## Material to process:
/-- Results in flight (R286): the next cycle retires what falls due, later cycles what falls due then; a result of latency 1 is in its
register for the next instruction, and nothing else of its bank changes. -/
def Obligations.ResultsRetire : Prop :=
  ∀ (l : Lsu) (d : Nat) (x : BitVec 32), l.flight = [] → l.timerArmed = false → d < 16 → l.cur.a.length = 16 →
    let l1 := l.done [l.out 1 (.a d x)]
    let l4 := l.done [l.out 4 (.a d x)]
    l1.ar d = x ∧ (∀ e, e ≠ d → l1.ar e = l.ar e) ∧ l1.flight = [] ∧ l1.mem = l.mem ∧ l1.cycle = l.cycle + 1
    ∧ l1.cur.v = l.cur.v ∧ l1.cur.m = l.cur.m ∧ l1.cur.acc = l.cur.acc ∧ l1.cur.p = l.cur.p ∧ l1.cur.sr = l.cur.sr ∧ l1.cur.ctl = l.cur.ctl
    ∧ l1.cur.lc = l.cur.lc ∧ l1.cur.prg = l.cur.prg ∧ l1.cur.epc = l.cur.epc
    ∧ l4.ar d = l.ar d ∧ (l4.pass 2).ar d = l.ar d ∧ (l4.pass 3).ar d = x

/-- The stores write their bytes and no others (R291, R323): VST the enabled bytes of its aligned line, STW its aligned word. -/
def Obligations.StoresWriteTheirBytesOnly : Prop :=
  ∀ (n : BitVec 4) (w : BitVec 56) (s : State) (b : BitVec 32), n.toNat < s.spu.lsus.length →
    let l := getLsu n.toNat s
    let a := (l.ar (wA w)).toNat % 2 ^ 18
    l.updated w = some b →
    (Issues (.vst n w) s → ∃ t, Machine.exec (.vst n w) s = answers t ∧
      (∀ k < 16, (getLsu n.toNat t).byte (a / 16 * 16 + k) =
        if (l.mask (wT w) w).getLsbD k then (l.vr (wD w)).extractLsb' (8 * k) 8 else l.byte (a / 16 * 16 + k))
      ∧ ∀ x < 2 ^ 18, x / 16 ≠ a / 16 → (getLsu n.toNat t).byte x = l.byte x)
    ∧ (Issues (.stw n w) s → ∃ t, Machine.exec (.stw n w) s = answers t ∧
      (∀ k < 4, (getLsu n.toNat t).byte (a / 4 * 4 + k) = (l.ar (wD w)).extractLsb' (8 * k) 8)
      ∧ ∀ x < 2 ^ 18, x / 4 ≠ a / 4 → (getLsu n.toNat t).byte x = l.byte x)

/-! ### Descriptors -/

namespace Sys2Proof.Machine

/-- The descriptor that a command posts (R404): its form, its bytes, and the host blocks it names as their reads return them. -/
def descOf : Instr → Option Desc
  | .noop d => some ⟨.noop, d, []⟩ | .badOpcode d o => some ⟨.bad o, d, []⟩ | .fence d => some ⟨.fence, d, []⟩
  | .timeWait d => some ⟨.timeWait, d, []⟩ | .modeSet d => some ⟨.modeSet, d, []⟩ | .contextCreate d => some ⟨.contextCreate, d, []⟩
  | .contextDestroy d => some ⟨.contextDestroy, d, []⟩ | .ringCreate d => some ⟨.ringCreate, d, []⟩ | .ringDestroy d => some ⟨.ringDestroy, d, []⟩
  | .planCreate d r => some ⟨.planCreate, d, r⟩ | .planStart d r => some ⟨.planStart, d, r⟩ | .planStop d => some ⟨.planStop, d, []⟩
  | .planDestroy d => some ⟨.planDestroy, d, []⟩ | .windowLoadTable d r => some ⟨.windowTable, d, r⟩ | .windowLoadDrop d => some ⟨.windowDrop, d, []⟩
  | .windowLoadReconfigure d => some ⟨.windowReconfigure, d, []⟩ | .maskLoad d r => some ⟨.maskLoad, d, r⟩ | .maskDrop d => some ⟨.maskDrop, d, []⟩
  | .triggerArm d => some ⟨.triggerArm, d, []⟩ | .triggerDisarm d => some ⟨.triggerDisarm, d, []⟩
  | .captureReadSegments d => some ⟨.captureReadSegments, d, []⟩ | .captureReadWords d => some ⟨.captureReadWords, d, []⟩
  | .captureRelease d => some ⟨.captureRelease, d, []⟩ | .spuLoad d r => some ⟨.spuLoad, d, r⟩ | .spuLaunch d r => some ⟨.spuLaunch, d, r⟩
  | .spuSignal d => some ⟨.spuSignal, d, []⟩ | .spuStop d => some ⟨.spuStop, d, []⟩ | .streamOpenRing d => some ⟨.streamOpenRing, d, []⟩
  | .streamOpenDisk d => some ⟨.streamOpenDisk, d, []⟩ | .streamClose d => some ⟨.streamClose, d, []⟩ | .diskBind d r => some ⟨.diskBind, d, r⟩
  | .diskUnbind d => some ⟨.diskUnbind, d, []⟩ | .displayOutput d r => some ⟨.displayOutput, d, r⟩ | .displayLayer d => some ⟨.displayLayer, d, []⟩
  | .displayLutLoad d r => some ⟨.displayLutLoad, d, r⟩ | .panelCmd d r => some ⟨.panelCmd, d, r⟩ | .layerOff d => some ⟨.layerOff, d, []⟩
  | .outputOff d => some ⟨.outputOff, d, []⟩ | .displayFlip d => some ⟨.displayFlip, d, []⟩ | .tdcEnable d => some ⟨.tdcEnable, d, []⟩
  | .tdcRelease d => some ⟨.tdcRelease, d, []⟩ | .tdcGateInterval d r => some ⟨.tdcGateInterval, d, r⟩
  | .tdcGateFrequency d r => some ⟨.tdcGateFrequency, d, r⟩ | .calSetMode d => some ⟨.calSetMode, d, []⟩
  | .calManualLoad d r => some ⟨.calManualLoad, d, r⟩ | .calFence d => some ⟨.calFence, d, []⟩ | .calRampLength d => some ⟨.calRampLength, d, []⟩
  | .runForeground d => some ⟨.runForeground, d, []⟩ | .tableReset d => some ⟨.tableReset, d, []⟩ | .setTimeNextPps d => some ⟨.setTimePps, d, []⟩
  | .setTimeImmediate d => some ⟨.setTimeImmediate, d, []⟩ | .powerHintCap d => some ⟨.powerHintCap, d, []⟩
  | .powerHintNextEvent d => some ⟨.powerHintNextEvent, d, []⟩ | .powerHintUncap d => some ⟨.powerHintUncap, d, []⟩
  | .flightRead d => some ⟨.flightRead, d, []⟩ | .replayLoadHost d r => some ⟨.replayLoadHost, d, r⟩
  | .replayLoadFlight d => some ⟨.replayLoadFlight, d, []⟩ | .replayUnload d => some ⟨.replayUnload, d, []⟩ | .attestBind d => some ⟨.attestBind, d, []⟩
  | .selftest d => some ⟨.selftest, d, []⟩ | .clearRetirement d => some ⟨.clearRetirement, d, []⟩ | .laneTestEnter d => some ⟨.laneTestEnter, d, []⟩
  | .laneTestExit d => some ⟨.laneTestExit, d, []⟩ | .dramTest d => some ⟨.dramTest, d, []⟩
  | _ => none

## Problem requirements:
Produce a word-for-word copy of everything above from the line holding "l1.cur.ctl = l.cur.ctl" down to the line holding "l.updated w = some b →", with both of those lines kept.

## Result for this exercise:
    ∧ l1.cur.v = l.cur.v ∧ l1.cur.m = l.cur.m ∧ l1.cur.acc = l.cur.acc ∧ l1.cur.p = l.cur.p ∧ l1.cur.sr = l.cur.sr ∧ l1.cur.ctl = l.cur.ctl
    ∧ l1.cur.lc = l.cur.lc ∧ l1.cur.prg = l.cur.prg ∧ l1.cur.epc = l.cur.epc
    ∧ l4.ar d = l.ar d ∧ (l4.pass 2).ar d = l.ar d ∧ (l4.pass 3).ar d = x

/-- The stores write their bytes and no others (R291, R323): VST the enabled bytes of its aligned line, STW its aligned word. -/
def Obligations.StoresWriteTheirBytesOnly : Prop :=
  ∀ (n : BitVec 4) (w : BitVec 56) (s : State) (b : BitVec 32), n.toNat < s.spu.lsus.length →
    let l := getLsu n.toNat s
    let a := (l.ar (wA w)).toNat % 2 ^ 18
    l.updated w = some b →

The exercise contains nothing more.